Es gibt x86 Tablets in der Preisklasse um 500€ aber das sind alles Billigmodelle mit ATOM; flüssige Handschrifterkennung braucht ziemlich viel Leistung, mit einem ATOM macht das keinen Spaß.

Ein weiteres Problem ist, dass diese billigen Tablets alle nur einen (Fingeroptimierten) Kapazitiven Touchscreen haben, im Vergleich zu einem Kapazitiv-Induktivem Touchscreen, auf dem man mit einem Magnetstift schreiben kann ohne das der Bildschirm irritiert wird, wenn man die Hand auf das Display legt ist das natürlich nicht ganz das Wahre; soetwas gibt es aber leider erst ab ~1000€ (neu...)

Ein relativ empfehlenswertes billig-X86 Tablet wäre das Acer Iconia Tab W500 mit AMD C50, das ab etwa 500€ erhältlich ist.

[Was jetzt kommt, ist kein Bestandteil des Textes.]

-- ==== Sys2Proof/Machine/Leat.lean ====
section
/-! DEFINITION. Sub-links of the leat ports: training, replay, retrain, holds and notices (17_leat_links). -/

namespace Sys2Proof.Machine

/-- Sub-link `n` changed. -/
def State.modSub (s : State) (n : Nat) (f : SubLink → SubLink) : State :=
  { s with fab := { s.fab with subs := s.fab.subs.set n (f (s.subLink n)) } }

/-- The fabric changed. -/
def State.setFab (s : State) (f : FabricPart → FabricPart) : State := { s with fab := f s.fab }

/-- Whether the device has a route with an UP sub-link toward another (R496). -/
def State.reaches (s : State) (dev : Nat) : Bool :=
  match s.routeSet dev with
  | none => false
  | some m => (m &&& s.upMask) ≠ 0

/-- Devices declared unreachable to which a route has returned: DEVICE_REACHABLE is posted (R496). -/
def State.reachCheck (s : State) : State :=
  let back := s.fab.unreachable.filter s.reaches
  back.foldl (fun s d => s.post 0 Event.deviceReachable d)
    (s.setFab (fun f => { f with unreachable := f.unreachable.filter (fun d => !back.contains d) }))

/-- Counter `k` of a sub-link raised (R482). -/
def SubLink.count (l : SubLink) (k n : Nat) : SubLink :=
  { l with counts := setAt l.counts k (getAt 0 l.counts k + BitVec.ofNat 32 n) }

/-- The pond that binds a sub-link. -/
def State.pondOfSub (s : State) (n : Nat) : Option (Nat × Pond) :=
  s.mem.ponds.find? (fun p => bitOf p.2.binding.subl n)

/-- A leat event (R483): to the instance of the pond that binds the sub-link, and to the manager. -/
def State.postLeat (s : State) (n code payload : Nat) : State :=
  match s.pondOfSub n with
  | some p => (s.post (p.2.inst + 1) code payload).post 0 code payload
  | none => s.post 0 code payload

/-- LINK_DOWN (R483); of a sub-link bound to no pond the pond field is a free value. Log: 55 (DEDUCED). -/
def State.linkDown (s : State) (n cause : Nat) : State :=
  let s1 := s.modSub n (fun l => { l with cause })
  match s.pondOfSub n with
  | some p => s1.postLeat n Event.linkDown (n + cause * 256 + p.1 * 65536)
  | none =>
    let (k, s2) := s1.takeFree
    s2.postLeat n Event.linkDown (n + cause * 256 + Config.freeNat k % 512 * 65536)

/-- LINK_UP and LINK_DEGRADED (R483). -/
def State.postUp (s : State) (n : Nat) (l : SubLink) : State :=
  s.postLeat n Event.linkUp (n + l.gen * 256 + l.txLanes * 2 ^ 16 + l.rxLanes * 2 ^ 24 + l.nDev * 2 ^ 32 + l.nSub * 2 ^ 48)

def State.postDegraded (s : State) (n : Nat) (l : SubLink) : State :=
  s.postLeat n Event.linkDegraded (n + l.txLanes * 2 ^ 16 + l.rxLanes * 2 ^ 24)

/-- A full training run starts (R470 step 1). -/
def State.startTraining (s : State) (n : Nat) : State :=
  s.modSub n (fun l => { l with
    state := .training, gen := 0, txLanes := 0, rxLanes := 0, fec := false, txLock := 0, step := 1, tryGen := 0
    attempts := 0, retryWait := false, retrainFails := 0, replays := 0, notice := 0 }.count 5 1)

/-- Whether a sub-link may train: it is offered, and not fenced (R474, R476, R481). -/
def SubLink.mayTrain (l : SubLink) : Bool := l.state ≠ .fenced && l.genCap ≠ 0

/-- SUBLINK_TRAIN_START (R470): a sub-link that is not up starts a training run, as at the end of self-test. -/
def execSublinkTrainStart (n : Nat) (s : State) : Out :=
  let l := s.subLink n
  if n < 64 && l.mayTrain && (l.state = .dark || l.state = .down) && !l.retryWait then .next (s.startTraining n) else .next s

/-- LIGHT_DETECT (R470 step 3, R476, R477): light appears and receivers lock on `lanes`. A sub-link that is dark, down or
asleep starts to train; a fenced one tells the manager. -/
def execLightDetect (n lanes : Nat) (s : State) : Out :=
  if 64 ≤ n then .next s
  else
    let l := s.subLink n
    let s1 := s.modSub n (fun l => { l with light := true, rxLock := lanes % 256 })
    match l.state with
    | .fenced => .next (if l.light then s1 else s1.post 0 Event.linkLight n)
    | .training => .next (s1.modSub n (fun l => { l with step := if l.step = 2 then 3 else l.step }))
    | .sleep => .next (if l.mayTrain then s1.startTraining n else s1)
    | .dark | .down =>
      if l.light || !l.mayTrain then .next s1 else .next (s1.startTraining n)
    | _ => .next s1

/-- Generations both ends offer, highest first (R472). -/
def State.commonGens (s : State) (l : SubLink) : List Nat :=
  [3, 2, 1].filter (fun g => g ≤ s.fab.genMax && g ≤ l.genCap && bitOf l.nGens (g - 1))

/-- A training run fails (R474): the sub-link is fenced after enough runs with light present, else it waits for the next
run. Log: 55 (DEDUCED). -/
def State.runFails (s : State) (n : Nat) : State :=
  let s1 := s.modSub n (fun l => { l with
    state := .down, step := 0, failedRuns := if l.light then l.failedRuns + 1 else l.failedRuns, retryWait := true
    gen := 0, txLanes := 0, rxLanes := 0, fec := false })
  let l := s1.subLink n
  if l.light && s1.fab.fenceAfter ≤ l.failedRuns then s1.fence 8 n false else s1

/-- A training attempt fails (R473): twice at each common generation, from the highest down, then the run fails. -/
def State.attemptFails (s : State) (n : Nat) : State :=
  let l := s.subLink n
  let at_ := if l.gen = 0 then l.tryGen else l.gen
  let again (g k : Nat) : State := s.modSub n (fun l => { l with tryGen := g, attempts := k, step := 3, fec := false })
  if l.attempts + 1 < 2 then again at_ (l.attempts + 1)
  else match (s.commonGens l).find? (fun g => g < at_) with
    | some g => again g 0
    | none => s.runFails n

/-- CAPABILITY_FRAME (R472): the neighbour's frame is taken, and the generation and lane masks are chosen. -/
def execCapabilityFrame (n frame : Nat) (s : State) : Out :=
  let l := s.subLink n
  if 64 ≤ n || l.state ≠ .training || l.step ≠ 3 || bitsOf frame 0 4 ≠ 1 then .next s
  else
    let l1 := { l with
      nGens := bitsOf frame 4 5, nTx := bitsOf frame 16 8, nRx := bitsOf frame 24 8
      nDev := bitsOf frame 32 16, nSub := bitsOf frame 48 6 }
    let common := s.commonGens l1
    match common.find? (fun g => l.tryGen = 0 || g ≤ l.tryGen) with
    | none =>
      if common.isEmpty then .next ((s.modSub n (fun _ => { l1 with state := .incompatible, step := 0 })).linkDown n 5)
      else .next ((s.modSub n (fun _ => l1)).runFails n)
    | some g =>
      let tx := l1.txLock &&& l1.nRx
      let rx := l1.nTx &&& l1.rxLock
      let s1 := s.modSub n (fun _ => { l1 with gen := g, txLanes := tx, rxLanes := rx, step := 4 })
      if popcount 8 tx < 4 || popcount 8 rx < 4 then .next (s1.attemptFails n) else .next s1

/-- TRAINING_STEP_DONE (R470): a timed step ends. Step 2 takes `lanes` as the transmit mask; steps 5 and 6 end the
equalisers' adaptation, and FEC lock and deskew. With `ok` false the step failed, and the attempt with it (R473). -/
def execTrainingStepDone (n lanes : Nat) (ok : Bool) (s : State) : Out :=
  let l := s.subLink n
  if 64 ≤ n || l.state ≠ .training then .next s
  else if !ok then .next (if 1 ≤ l.step then s.attemptFails n else s)
  else match l.step with
    | 1 => .next (s.modSub n (fun l => { l with
        txLock := lanes % 256, step := if l.light && l.rxLock ≠ 0 then 3 else 2 }))
    | 4 => .next (s.modSub n (fun l => { l with step := 5 }))
    | 5 => .next (s.modSub n (fun l => { l with step := 6, fec := l.gen = 3 }))
    | _ => .next s

/-- LINK_TEST_DONE (R470 steps 7 and 8, R473): the sub-link enters UP, or the attempt fails. -/
def execLinkTestDone (n : Nat) (pass : Bool) (s : State) : Out :=
  let l := s.subLink n
  if 64 ≤ n || l.state ≠ .training || l.step ≠ 6 then .next s
  else if !pass then .next (s.attemptFails n)
  else
    let s1 := s.modSub n (fun l => { l with
      state := .up, step := 8, attempts := 0, failedRuns := 0, tryGen := 0, held := false, cause := 0 })
    let l1 := s1.subLink n
    let s2 := s1.postUp n l1
    .next (if popcount 8 l1.txLanes < 8 || popcount 8 l1.rxLanes < 8 then s2.postDegraded n l1 else s2).reachCheck

/-- TRAINING_RETRY_TIMER (R474): 100 ms after a failed run the next starts, or the sub-link is fenced.
Log: 55 (DEDUCED). -/
def execTrainingRetryTimer (n : Nat) (s : State) : Out :=
  let l := s.subLink n
  if 64 ≤ n || !l.retryWait || !l.mayTrain then .next s
  else if l.light && s.fab.fenceAfter ≤ l.failedRuns then .next (s.fence 8 n false)
  else .next (s.startTraining n)

/-- A retrain starts (R475). -/
def State.startRetrain (s : State) (n : Nat) : State :=
  s.modSub n (fun l => { l with state := .retrain, step := 5, replays := 0 }.count 4 1)

/-- FLIT_CRC_FAIL (R475, R482): a flit fails its CRC and is replayed; sixteen replays of one flit start a retrain.
`fixed` codewords were corrected by FEC since the last such command; `uncorr` = the codeword was uncorrectable; `again` =
the flit is the one replayed last. Log: 55 (DEDUCED). -/
def execFlitCrcFail (n fixed : Nat) (uncorr again : Bool) (s : State) : Out :=
  let l := s.subLink n
  if 64 ≤ n || l.state ≠ .up then .next s
  else
    let r := if again then l.replays + 1 else 1
    let s1 := s.modSub n (fun l =>
      { ((((l.count 0 fixed).count 1 (b2n uncorr)).count 2 1).count 3 1) with replays := r })
    .next (if 16 ≤ r then s1.startRetrain n else s1)

/-- REPLAY_ACK_TIMEOUT (R475): a replay not acknowledged within 20 µs starts a retrain. -/
def execReplayAckTimeout (n : Nat) (s : State) : Out :=
  if n < 64 && (s.subLink n).state = .up then .next (s.startRetrain n) else .next s

/-- A sub-link leaves UP and holds its traffic (R476). -/
def State.beginHold (s : State) (n cause : Nat) : State :=
  (s.modSub n (fun l => { l with held := true }.count 7 1)).linkDown n cause

/-- A retrain has failed for good (R475 tier 3): the traffic is held and a full training run starts.
Log: 54 (DEDUCED). -/
def State.retrainLost (s : State) (n : Nat) : State := (s.beginHold n 2).startTraining n

/-- RETRAIN_DONE (R475): replay resumes, or after three failures in a row a full training run starts. -/
def execRetrainDone (n : Nat) (pass : Bool) (s : State) : Out :=
  let l := s.subLink n
  if 64 ≤ n || l.state ≠ .retrain then .next s
  else if pass then .next (s.modSub n (fun l => { l with state := .up, step := 8, retrainFails := 0 })).reachCheck
  else if l.retrainFails + 1 < 3 then
    .next ((s.modSub n (fun l => { l with retrainFails := l.retrainFails + 1 })).startRetrain n)
  else .next (s.retrainLost n)

/-- A lane dropped from one direction (R471): the outbound one, or with `rx` the inbound one. -/
def SubLink.dropLane (l : SubLink) (lane : Nat) (rx : Bool) : SubLink :=
  if rx then { l with rxLanes := setBits l.rxLanes lane 1 0, rxLock := setBits l.rxLock lane 1 0 }.count 6 1
  else { l with txLanes := setBits l.txLanes lane 1 0, txLock := setBits l.txLock lane 1 0 }.count 6 1

/-- LANE_LOCK_LOST (R471): a lane of an UP sub-link loses lock, at this device's transmitter or with `x.rx` at its receiver,
and is dropped from that direction; the sub-link retrains with the lanes left, or leaves UP with fewer than 4 (R467).
Log: 54 (DEDUCED). -/
def execLaneLockLost (n : Nat) (x : LaneEnd) (s : State) : Out :=
  let l := s.subLink n
  if 64 ≤ n || l.state ≠ .up || !bitOf (if x.rx then l.rxLanes else l.txLanes) x.lane || 8 ≤ x.lane then .next s
  else
    let s1 := s.modSub n (·.dropLane x.lane x.rx)
    let l1 := s1.subLink n
    let s2 := s1.postDegraded n l1
    .next (if popcount 8 l1.txLanes < 4 || popcount 8 l1.rxLanes < 4 then s2.retrainLost n else s2.startRetrain n)

/-- LIGHT_LOSS (R476): an UP sub-link goes down and holds its traffic; one in training waits for light again. -/
def execLightLoss (n : Nat) (s : State) : Out :=
  if 64 ≤ n then .next s
  else
    let l := s.subLink n
    let s1 := s.modSub n (fun l => { l with light := false, rxLock := 0 })
    match l.state with
    | .up | .retrain =>
      .next ((s1.modSub n (fun l => { l with
        state := .down, gen := 0, txLanes := 0, rxLanes := 0, fec := false, step := 0 })).beginHold n 1)
    | .training => .next (s1.modSub n (fun l => { l with step := min l.step 2, gen := 0, fec := false }))
    | _ => .next s1

/-- HOLD_EXPIRY (R476): hold_ms has passed before the return to UP. The operations of `ops`, whose packets are discarded,
complete with MESH_FAULT, and the sub-link is fenced. -/
def execHoldExpiry (n : Nat) (ops : List Nat) (s : State) : Out :=
  let l := s.subLink n
  if 64 ≤ n || !l.held || l.state = .up || l.state = .fenced then .next s
  else .next (((s.strikeAll (ops.map (·, Status.meshFault, 0))).fence 8 n false).releaseReruns ops)

/-- A SLEEP (1) or FENCE (2) notice sent on each UP sub-link of a list (R477). -/
def State.sendNotices (s : State) (kind : Nat) (l : List Nat) : State :=
  (l.filter (fun n => (s.subLink n).state = .up)).foldl (fun s n =>
    s.sendOn { kind := .notice, dst := (s.subLink n).nDev, mere := 0, id := n, args := [kind], data := [] } n) s

/-- NEIGHBOUR_NOTICE (R477): a SLEEP or FENCE notice arrives; no new packet is accepted. -/
def execNeighbourNotice (n : Nat) (fence : Bool) (s : State) : Out :=
  let l := s.subLink n
  if n < 64 && (l.state = .up || l.state = .retrain) then
    .next (s.modSub n (fun l => { l with notice := if fence then 2 else 1 }))
  else .next s

/-- NOTICE_DRAIN_DONE (R477, R478): 1 ms after a notice the sub-link sleeps or goes down. A sub-link that faces the first
of a sleeping neighbour's port keeps one lane at the Eslas-1 rate. Log: 56 (DEDUCED). -/
def execNoticeDrainDone (n : Nat) (s : State) : Out :=
  let l := s.subLink n
  if 64 ≤ n || l.notice = 0 || (l.state ≠ .up && l.state ≠ .retrain) then .next s
  else
    let low := l.notice = 1 && l.nSub % 4 = 0
    let s1 := s.modSub n (fun l => { l with
      state := if l.notice = 1 then .sleep else .down, notice := 0, gen := b2n low, txLanes := b2n low
      rxLanes := b2n low, fec := false, step := 0, light := low })
    .next (s1.linkDown n (if l.notice = 1 then 3 else 4))

/-- LEAT_RETRAIN_WRITE (R481): a write of retrain starts a full training run; a sub-link that was up holds its
traffic. Log: 54 (DEDUCED), 100 (DESIGN CHOICE). -/
def execLeatRetrainWrite (n : Nat) (s : State) : Out :=
  let l := s.subLink n
  if 64 ≤ n || !l.mayTrain then .next s
  else if l.state = .up || l.state = .retrain then
    .next ((s.modSub n (fun l => { l with held := true })).startTraining n)
  else .next (s.startTraining n)

/-- GEN_CAP_WRITE (R481): the highest generation a sub-link offers is written; 0 darkens it.
Log: 100 (DESIGN CHOICE). -/
def execGenCapWrite (n value : Nat) (s : State) : Out :=
  let l := s.subLink n
  if 64 ≤ n || l.state = .fenced || 3 < value then .next s
  else
    let s1 := s.modSub n (fun l => { l with genCap := value })
    if value = 0 then
      let s2 := s1.modSub n (fun l => { l with
        state := .dark, gen := 0, txLanes := 0, rxLanes := 0, fec := false, step := 0, retryWait := false })
      .next (if l.state = .up || l.state = .retrain then s2.beginHold n 1 else s2)
    else if l.state = .incompatible && value ≠ l.genCap then .next (s1.startTraining n)
    else .next s1

end Sys2Proof.Machine
end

Es hat aber auch nur einen kapazitiven Touchscreen.

Eine weitere, relativ günstige Möglichkeit wäre ein _gebrauchtes_ X200t oder x60t bzw. x61t Thinkpad; diese sind häufig sehr preiswert, in gutem Zustand und oft sogar mit Garantie gebraucht erhältlich. Sie bieten einen Kapazitiv-Induktiven Touchscreen und ausreichend Leistung für die Stifteingabe, zum Teil ist der Akku bei Gebrauchtgeräten aber nichtmehr in Topzustand (aber man kann ja problemlos einen neuen kaufen).


----------